Zurzeit, so Ali, sei die radikal-islamische Nusra-Front noch nicht bis in die Grenzregion zum Libanon vorgerückt, sondern diese wird von der FSA dominiert. Wenn es dazu aber kommen sollte, so Ali, werde es sicher sehr viel schlimmer werden, weil die Nusra-Front überhaupt keinen Unterschied zwischen Kämpfern und Zivilbevölkerung mache. Für sie sind alle Schiiten Ungläubige. Die Nusra-Front und die Hisbollah hätten in etwa die gleiche Geisteshaltung, nur dass die einen eben Sunniten und die anderen Schiiten seien. Ali hält sie alle für Faschisten.
Wenn Ultralinke mit den Ajatollahs paktieren
Die längste Zeit seines Lebens war Ali Kommunist, wie viele der Bewohner von Hermel. Aber diese Ideen hält er für tot. Schliesslich haben sie bisher keinerlei Erfolgsstory vorzuweisen. Dennoch nimmt Ali mich mit in eine Kneipe, wo sich die Ultralinken des Libanon treffen und wo auch er bis vor ein paar Jahren häufig verkehrte. Der Aussenbereich, wo wir Platz nehmen, wird von einem grossen Portrait von Hugo Chavez dominiert.

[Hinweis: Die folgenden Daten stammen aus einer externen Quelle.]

/-- A vendor request: NOT_READY, SECURE_ONLY (`open_` is GET_INFO), then its own checks. One of a session that has ended is
dropped (R618). -/
def State.vendor (s : State) (session : Option Nat) (open_ : Bool) (f : State → State) : State :=
  match session with
  | some n => if n ∈ s.sbd.sessions then s.request true false f else s
  | none => s.request true false fun t => if t.bit Key.sbdCfg 8 && !open_ then t.answer 5 [] else f t

/-- GET_INFO. -/
def execGetInfo (payload : List Byte) (session : Option Nat) (s : State) : Outcome State Fault Refusal :=
  .next (s.vendor session true fun t =>
    if payload ≠ [] then t.answer 2 []
    else t.answer 0 (leBytes Config.otpSerial.toNat 8 ++ t.bmcVal pgDev 4 ++ t.bmcVal pgRst 0x100 ++ t.bmcVal pgRst 0x118
      ++ t.bmcVal pgTop 0x100 ++ t.bmcVal pgTtl 0x108))

/-- SET_COORD. -/
def execSetCoord (payload : List Byte) (session : Option Nat) (s : State) : Outcome State Fault Refusal :=
  .next (s.vendor session false fun t =>
    if payload.length ≠ 4 then t.answer 2 []
    else if leAt payload 2 2 ≠ 0 then t.answer 3 []
    else
      let t1 := t.bmcWrite pgTop 0x100 (2 ^ 31 + leAt payload 0 2)
      t1.answer 0 (t1.bmcVal pgTop 0x100))

/-- GET_COORD. -/
def execGetCoord (payload : List Byte) (session : Option Nat) (s : State) : Outcome State Fault Refusal :=
  .next (s.vendor session false fun t => if payload ≠ [] then t.answer 2 [] else t.answer 0 (t.bmcVal pgTop 0x100))

/-- RIG_PLAN. -/
def execRigPlan (payload : List Byte) (session : Option Nat) (s : State) : Outcome State Fault Refusal :=
  let first := leAt payload 0 1
  let n := leAt payload 1 1
  let flags := leAt payload 2 1
  let entry := fun i => leAt payload (4 + 4 * i) 4
  .next (s.vendor session false fun t =>
    if payload.length < 4 then t.answer 2 []
    else if n = 0 ∨ 12 < n ∨ 12 < first + n ∨ 1 < flags ∨ leAt payload 3 1 ≠ 0 then t.answer 3 []
    else if payload.length ≠ 4 + 4 * n then t.answer 2 []
    else if (List.range n).any fun i => decide (bitsOf (entry i) 29 24 ≠ 0) then t.answer 3 []
    else
      let t1 := (List.range n).foldl (fun u i => u.bmcWrite pgTop (0x140 + 4 * (first + i)) (entry i)) t
      let t2 := if flags = 1 then t1.bmcWrite pgTop 0x104 1 else t1
      t2.answer 0 (t2.bmcVal pgTop 0x108))

/-- RIG_STATUS. -/
def execRigStatus (payload : List Byte) (session : Option Nat) (s : State) : Outcome State Fault Refusal :=
  .next (s.vendor session false fun t =>
    if payload ≠ [] then t.answer 2 []
    else t.answer 0 (t.bmcVal pgTop 0x108 ++ (List.range 12).flatMap fun b => t.bmcVal pgTop (0x180 + 4 * b)))

/-- POWER_ORDER. -/
def execPowerOrder (payload : List Byte) (session : Option Nat) (s : State) : Outcome State Fault Refusal :=
  let mask := leAt payload 0 1
  .next (s.vendor session false fun t =>
    if payload.length ≠ 12 then t.answer 2 []
    else if 3 < mask ∨ leAt payload 1 3 ≠ 0 then t.answer 3 []
    else
      let t1 := if mask % 2 = 1 then t.bmcWrite pgPwr 0x100 (leAt payload 4 4) else t
      let t2 := if mask / 2 = 1 then t1.bmcWrite pgThm 0x100 (leAt payload 8 4) else t1
      t2.answer 0 (t2.bmcVal pgPwr 0x100 ++ t2.bmcVal pgThm 0x100))

/-- POWER_STATUS. -/
def execPowerStatus (payload : List Byte) (session : Option Nat) (s : State) : Outcome State Fault Refusal :=
  .next (s.vendor session false fun t =>
    if payload ≠ [] then t.answer 2 []
    else t.answer 0 (t.bmcVal pgPwr 0x104 ++ t.bmcVal pgThm 0x104 ++ (List.range 12).flatMap fun d => t.bmcVal pgThm (0x140 + 4 * d)))

/-- FAULT_PEEK: FLT_PEEK and FLT_INFO of pages, and FLT_STAT; clears nothing. -/
def execFaultPeek (payload : List Byte) (session : Option Nat) (s : State) : Outcome State Fault Refusal :=
  let first := leAt payload 0 2
  let n := leAt payload 2 2
  .next (s.vendor session false fun t =>
    if payload.length ≠ 4 then t.answer 2 []
    else if n = 0 ∨ 8 < n then t.answer 3 []
    else t.answer 0 (((List.range n).flatMap fun i => t.bmcVal (first + i) 0x20 ++ t.bmcVal (first + i) 0x24) ++ t.bmcVal pgFlt 0x100))

/-- FAULT_LOG. -/
def execFaultLog (payload : List Byte) (session : Option Nat) (s : State) : Outcome State Fault Refusal :=
  let first := leAt payload 0 1
  let n := leAt payload 1 1
  .next (s.vendor session false fun t =>
    if payload.length ≠ 4 then t.answer 2 []
    else if n = 0 ∨ 8 < n ∨ 64 < first + n ∨ leAt payload 2 2 ≠ 0 then t.answer 3 []
    else t.answer 0 ((List.range (4 * n)).flatMap fun i => t.bmcVal pgFlt (0x400 + 16 * first + 4 * i)))

/-- Words read one after another as master BMC, with what each read does. -/
def State.bmcRead (s : State) (p off : Nat) : Nat → List Byte × State
  | 0 => ([], s)
  | n + 1 =>
    let r := s.readReg .bmc p off 0xF
    let rest := r.2.bmcRead p (off + 4) n
    (leBytes r.1.toNat 4 ++ rest.1, rest.2)

/-- REG_READ. -/
def execRegRead (payload : List Byte) (session : Option Nat) (s : State) : Outcome State Fault Refusal :=
  let off := leAt payload 2 2
  let n := leAt payload 4 4
  .next (s.vendor session false fun t =>
    if payload.length ≠ 8 then t.answer 2 []
    else if n = 0 ∨ 12 < n ∨ 0x1000 < off + 4 * n then t.answer 3 []
    else
      let r := t.bmcRead (leAt payload 0 2) off n
      r.2.answer 0 r.1)

/-- REG_WRITE: one word, and the value in force after it. -/
def execRegWrite (payload : List Byte) (session : Option Nat) (s : State) : Outcome State Fault Refusal :=
  let p := leAt payload 0 2
  let off := leAt payload 2 2
  .next (s.vendor session false fun t =>
    if payload.length ≠ 8 then t.answer 2 []
    else if 0xFFF < off then t.answer 3 []
    else
      let t1 := t.bmcWrite p off (leAt payload 4 4)
      t1.answer 0 (t1.bmcVal p off))

/-- RESET: the response precedes the reset. -/
def execResetCommand (payload : List Byte) (session : Option Nat) (s : State) : Outcome State Fault Refusal :=
  let op := leAt payload 0 1
  .next (s.vendor session false fun t =>
    if payload.length ≠ 4 then t.answer 2 []
    else if (op ≠ 1 ∧ op ≠ 3) ∨ leAt payload 1 3 ≠ 0 then t.answer 3 []
    else (t.answer 0 []).bmcWrite pgRst 0x104 op)

/-- JURY. -/
def execJury (payload : List Byte) (session : Option Nat) (s : State) : Outcome State Fault Refusal :=
  .next (s.vendor session false fun t =>
    if payload.length ≠ 4 then t.answer 2 []
    else
      let t1 := t.bmcWrite pgJry 0x104 (leAt payload 0 4)
      t1.answer 0 (t1.bmcVal pgJry 0x100))

/-! ### SPDM (R615, R618, R619) -/

/-- An SPDM response. -/
def State.spdmSay (s : State) (name : String) (data : List Nat) : State := s.emit (.spdm name data)

/-- A signed SPDM response: the signature is a free value. -/
def State.spdmSign (s : State) (name : String) (data : List Nat) : State :=
  ({ s with freeCtr := s.freeCtr + 1 } : State).spdmSay name (data ++ [Config.spdmSignature s.freeCtr])

/-- Where the requests that are allowed only later in the connection are refused. -/
def State.spdmError (s : State) (code : Nat) : State := s.spdmSay "ERROR" [code]

/-- Insertion in ascending order. -/
def insNat (x : Nat) : List Nat → List Nat
  | [] => [x]
  | y :: l => if x ≤ y then x :: y :: l else y :: insNat x l

/-- The digests of components 1 to 6, in order. -/
def State.bootDigests (s : State) : List (BitVec 384) :=
  (List.range 6).map fun i => ((s.boot.digests.find? fun e => decide (e.1 = i + 1)).map fun e => e.2).getD 0

/-- A measurement block (Table 25.6). -/
def State.measurement (s : State) (i : Nat) : List Nat :=
  if i = 1 then [Config.romDigest.toNat]
  else if i ≤ 7 then [(s.bootDigests.getD (i - 2) 0).toNat]
  else if i = 8 then s.boot.measured.take 3
  else if i = 9 then s.boot.measured.drop 3
  else if i = 10 then [(s.reg Key.devConduct).toNat]
  else if i = 11 then
    let ds := ((s.models.filter fun m => decide (m.st = .loaded)).map fun m => m.digest.toNat).foldr insNat []
    [leNat (sha384 (ds.flatMap fun d => (leBytes d 48).reverse)).reverse]
  else [s.fld Key.fltInjCtl 0 0, s.fld Key.pciStat 21 21]

/-- The certificate chain of slot 0. -/
def State.chain (s : State) : List Nat := (Config.certChain Config.otpSerial s.bootDigests).map BitVec.toNat

/-- An SPDM request performed. -/
def State.spdm (s : State) (r : SpdmReq) : State :=
  let stage := s.sbd.spdm
  let at_ := fun (t : State) (n : Nat) => ({ t with sbd := { t.sbd with spdm := n } } : State)
  match r with
  | .getVersion => (at_ s 1).spdmSay "VERSION" [0x13]
  | .getCapabilities => if stage = 1 then (at_ s 2).spdmSay "CAPABILITIES" [0x2D6] else s.spdmError 4
  | .negotiateAlgorithms => if stage = 2 then (at_ s 3).spdmSay "ALGORITHMS" [0x80, 0x2, 0x10, 0x2] else s.spdmError 4
  | .getDigests => if stage < 3 then s.spdmError 4
      else s.spdmSay "DIGESTS" [1, leNat (sha384 (s.chain.map (BitVec.ofNat 8))).reverse]
  | .getCertificate slot => if stage < 3 then s.spdmError 4 else if slot.toNat ≠ 0 then s.spdmError 1
      else s.spdmSay "CERTIFICATE" (0 :: s.chain)
  | .challenge slot => if stage < 3 then s.spdmError 4 else if slot.toNat ≠ 0 then s.spdmError 1
      else s.spdmSign "CHALLENGE_AUTH" [0]
  | .getMeasurements i signed =>
      let n := i.toNat
      if stage < 3 then s.spdmError 4 else if 12 < n ∧ n < 0xFF then s.spdmError 1
      else
        let data := if n = 0 then [12] else if n = 0xFF then (List.range 12).flatMap fun j => (j + 1) :: s.measurement (j + 1)
          else n :: s.measurement n
        if signed then s.spdmSign "MEASUREMENTS" data else s.spdmSay "MEASUREMENTS" data
  | .keyExchange slot => if stage < 3 then s.spdmError 4 else if slot.toNat ≠ 0 then s.spdmError 1
      else if 4 ≤ s.sbd.sessions.length + s.sbd.handshakes.length then s.spdmError 0x0A
      else
        let id := s.sbd.nextSession
        ({ s with sbd := { s.sbd with handshakes := s.sbd.handshakes ++ [id], nextSession := id + 1 } } : State).spdmSign "KEY_EXCHANGE_RSP" [id]
  | .finish ok =>
      match s.sbd.handshakes with
      | [] => s.spdmError 4
      | id :: rest =>
        if ok then ({ s with sbd := { s.sbd with handshakes := rest, sessions := s.sbd.sessions ++ [id] } } : State).spdmSay "FINISH_RSP" [id]
        else (({ s with sbd := { s.sbd with handshakes := rest } } : State).latch pgSbd 2 0).spdmError 6

/-- SPDM_REQUEST (R615, R621), over MCTP or over PF DOE. -/
def execSpdmRequest (r : SpdmReq) (doe : Bool) (s : State) : Outcome State Fault Refusal :=
  .next (if doe then (if s.boot.running then s.spdm r else s) else s.request false false fun t => t.spdm r)

/-- SESSION_END (R618). -/
def execSessionEnd (id : Nat) (s : State) : Outcome State Fault Refusal :=
  .next { s with sbd := { s.sbd with
    sessions := s.sbd.sessions.filter fun x => decide (x ≠ id), handshakes := s.sbd.handshakes.filter fun x => decide (x ≠ id) } }

/-! ### Transport failures (R608, R619) -/

/-- SMB_TIMEOUT: clock or data held low for more than 25 ms. -/
def execSmbTimeout (s : State) : Outcome State Fault Refusal := .next (if s.pins.pwrOk = false then s else s.latch pgSbd 0 0)

/-- REASSEMBLY: a message left incomplete for 100 ms is discarded. -/
def execReassembly (s : State) : Outcome State Fault Refusal := .next (if s.pins.pwrOk = false then s else s.latch pgSbd 1 0)

/-- PEC_ERROR: a packet is dropped. -/
def execPecError (s : State) : Outcome State Fault Refusal := .next (if s.pins.pwrOk = false then s else s.inc Key.sbdPecErrCnt)

end Sys2Proof.Machine
end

Erst setzt Ali sich mit dem Gesicht in dessen Richtung. Dann setzt er sich um und erklärt mir, dass er Chavez nicht ausstehen könne, weil dieser mit den Diktatoren in der Region paktiert habe: dem Assad-Regime und den Ajatollahs. Seine Ex-Genossen hält er für Heuchler, weil sie viel von Revolution quatschten, für die Revolution bei ihnen um die Ecke aber nur Verachtung übrig hätten.

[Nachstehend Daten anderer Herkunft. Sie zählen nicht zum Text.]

/-- Enabling a queue of a legal size empties it, and disabling it clears its enable bit, in a partition that is neither FREE nor
RELEASING; a moderation timer that has run out signals its queue and is reset, and a reread of an output ring takes its new count. -/
def Obligations.QueuesAndTimers : Prop :=
  (∀ (s : State) (m : Master) (p : BitVec 7) (q : BitVec 3) (v : Word),
    s.Takes m (pgPrt p.toNat) (0x208 + 0x10 * q.toNat) (v ||| 0x80000000) → s.Uncontested m (Key.prtSqCfg p.toNat q.toNat) →
    s.bit (Key.prtSqCfg p.toNat q.toNat) 31 = false → s.pstate p.toNat ≠ psFree → s.pstate p.toNat ≠ psReleasing →
    4 ≤ getBits v 15 12 → getBits v 15 12 ≤ 12 →
    ∃ t, exec (.sqEnable m p q 0xF v) s = .next t ∧ t.bit (Key.prtSqCfg p.toNat q.toNat) 31 = true ∧
      t.bit (Key.prtSqCfg p.toNat q.toNat) 30 = false ∧ t.sqDepth p.toNat q.toNat = 2 ^ getBits v 15 12 ∧
      t.fld (Key.prtSqHead p.toNat q.toNat) 11 0 = 0 ∧ t.fld (Key.dblSq p.toNat q.toNat) 11 0 = 0 ∧
      RegsBut [Key.prtSqCfg p.toNat q.toNat, Key.prtSqHead p.toNat q.toNat, Key.dblSq p.toNat q.toNat] s t ∧ SameMemory s t ∧
      t.out = s.out) ∧
  (∀ (s : State) (m : Master) (p : BitVec 7) (q : BitVec 3) (v : Word),
    s.Takes m (pgPrt p.toNat) (0x208 + 0x10 * q.toNat) (v &&& 0x7FFFFFFF) → s.Uncontested m (Key.prtSqCfg p.toNat q.toNat) →
    s.bit (Key.prtSqCfg p.toNat q.toNat) 31 = true →
    ∃ t, exec (.sqDisable m p q 0xF v) s = .next t ∧ t.bit (Key.prtSqCfg p.toNat q.toNat) 31 = false ∧
      t.fld (Key.prtSqCfg p.toNat q.toNat) 15 12 = s.fld (Key.prtSqCfg p.toNat q.toNat) 15 12 ∧
      RegsBut [Key.prtSqCfg p.toNat q.toNat] s t ∧ SameMemory s t ∧ t.out = s.out) ∧
  (∀ (s : State) (m : Master) (p : BitVec 7) (e : BitVec 2) (v : Word),
    s.Takes m (pgPrt p.toNat) (0x288 + 0x10 * e.toNat) (v ||| 0x80000000) → s.Uncontested m (Key.prtEqCfg p.toNat e.toNat) →
    s.bit (Key.prtEqCfg p.toNat e.toNat) 31 = false → s.pstate p.toNat ≠ psFree → s.pstate p.toNat ≠ psReleasing →
    5 ≤ getBits v 15 12 → (s.eq (4 * p.toNat + e.toNat)).wait = [] →
    ∃ t, exec (.eqEnable m p e 0xF v) s = .next t ∧ t.bit (Key.prtEqCfg p.toNat e.toNat) 31 = true ∧
      t.fld (Key.prtEqTail p.toNat e.toNat) 15 0 = 0 ∧ t.fld (Key.dblEq p.toNat e.toNat) 15 0 = 0 ∧
      (t.eq (4 * p.toNat + e.toNat)).used = 0 ∧
      RegsBut [Key.prtEqCfg p.toNat e.toNat, Key.prtEqTail p.toNat e.toNat, Key.dblEq p.toNat e.toNat] s t ∧ SameMemory s t ∧
      t.out = s.out) ∧
  (∀ (s : State) (m : Master) (p : BitVec 7) (e : BitVec 2) (v : Word),
    s.Takes m (pgPrt p.toNat) (0x288 + 0x10 * e.toNat) (v &&& 0x7FFFFFFF) → s.Uncontested m (Key.prtEqCfg p.toNat e.toNat) →
    s.bit (Key.prtEqCfg p.toNat e.toNat) 31 = true →
    ∃ t, exec (.eqDisable m p e 0xF v) s = .next t ∧ t.bit (Key.prtEqCfg p.toNat e.toNat) 31 = false ∧
      t.fld (Key.prtEqCfg p.toNat e.toNat) 15 12 = s.fld (Key.prtEqCfg p.toNat e.toNat) 15 12 ∧
      RegsBut [Key.prtEqCfg p.toNat e.toNat] s t ∧ SameMemory s t ∧ t.out = s.out) ∧
  (∀ (s : State) (p : BitVec 7) (e : BitVec 2), s.modDue (4 * p.toNat + e.toNat) = true →
    ∃ t, exec (.moderationTimer (some (p, e))) s = .next t ∧ (t.eq (4 * p.toNat + e.toNat)).count = 0 ∧
      (t.eq (4 * p.toNat + e.toNat)).since = none ∧ RegsBut [] s t ∧ SameMemory s t) ∧
  (∀ s : State, s.modDue 512 = true →
    ∃ t, exec (.moderationTimer none) s = .next t ∧ (t.eq 512).count = 0 ∧ (t.eq 512).since = none ∧ RegsBut [] s t ∧
      SameMemory s t) ∧
  (∀ (s : State) (p : BitVec 7) (tag : BitVec 64) (c : Word) (r : Req), s.req p.toNat tag = some r → r.active = true → r.owed ≠ [] →
    r.lastRead + 1000 ≤ s.tick →
    ∃ t r', exec (.outputRingReread p tag (some c)) s = .next t ∧ t.req p.toNat tag = some r' ∧ r'.consumed = c.toNat ∧
      r'.lastRead = s.tick ∧ r'.answer = r.answer ∧ SameMemory s t)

Mittlerweile denkt Ali manchmal, dass vielleicht die maronitisch dominierte Kataeb-Partei recht habe mit ihrer Haltung, die libanesische Politik solle sich auf das eigene Land konzentrieren und sich nicht für palästinensische oder syrische Interessen aufreiben. Er selbst war zunächst begeistert von der revolutionären Bewegung in Syrien. Heute will er mit Politik am liebsten gar nichts mehr zu tun haben. Schade eigentlich, wenn auch sehr verständlich.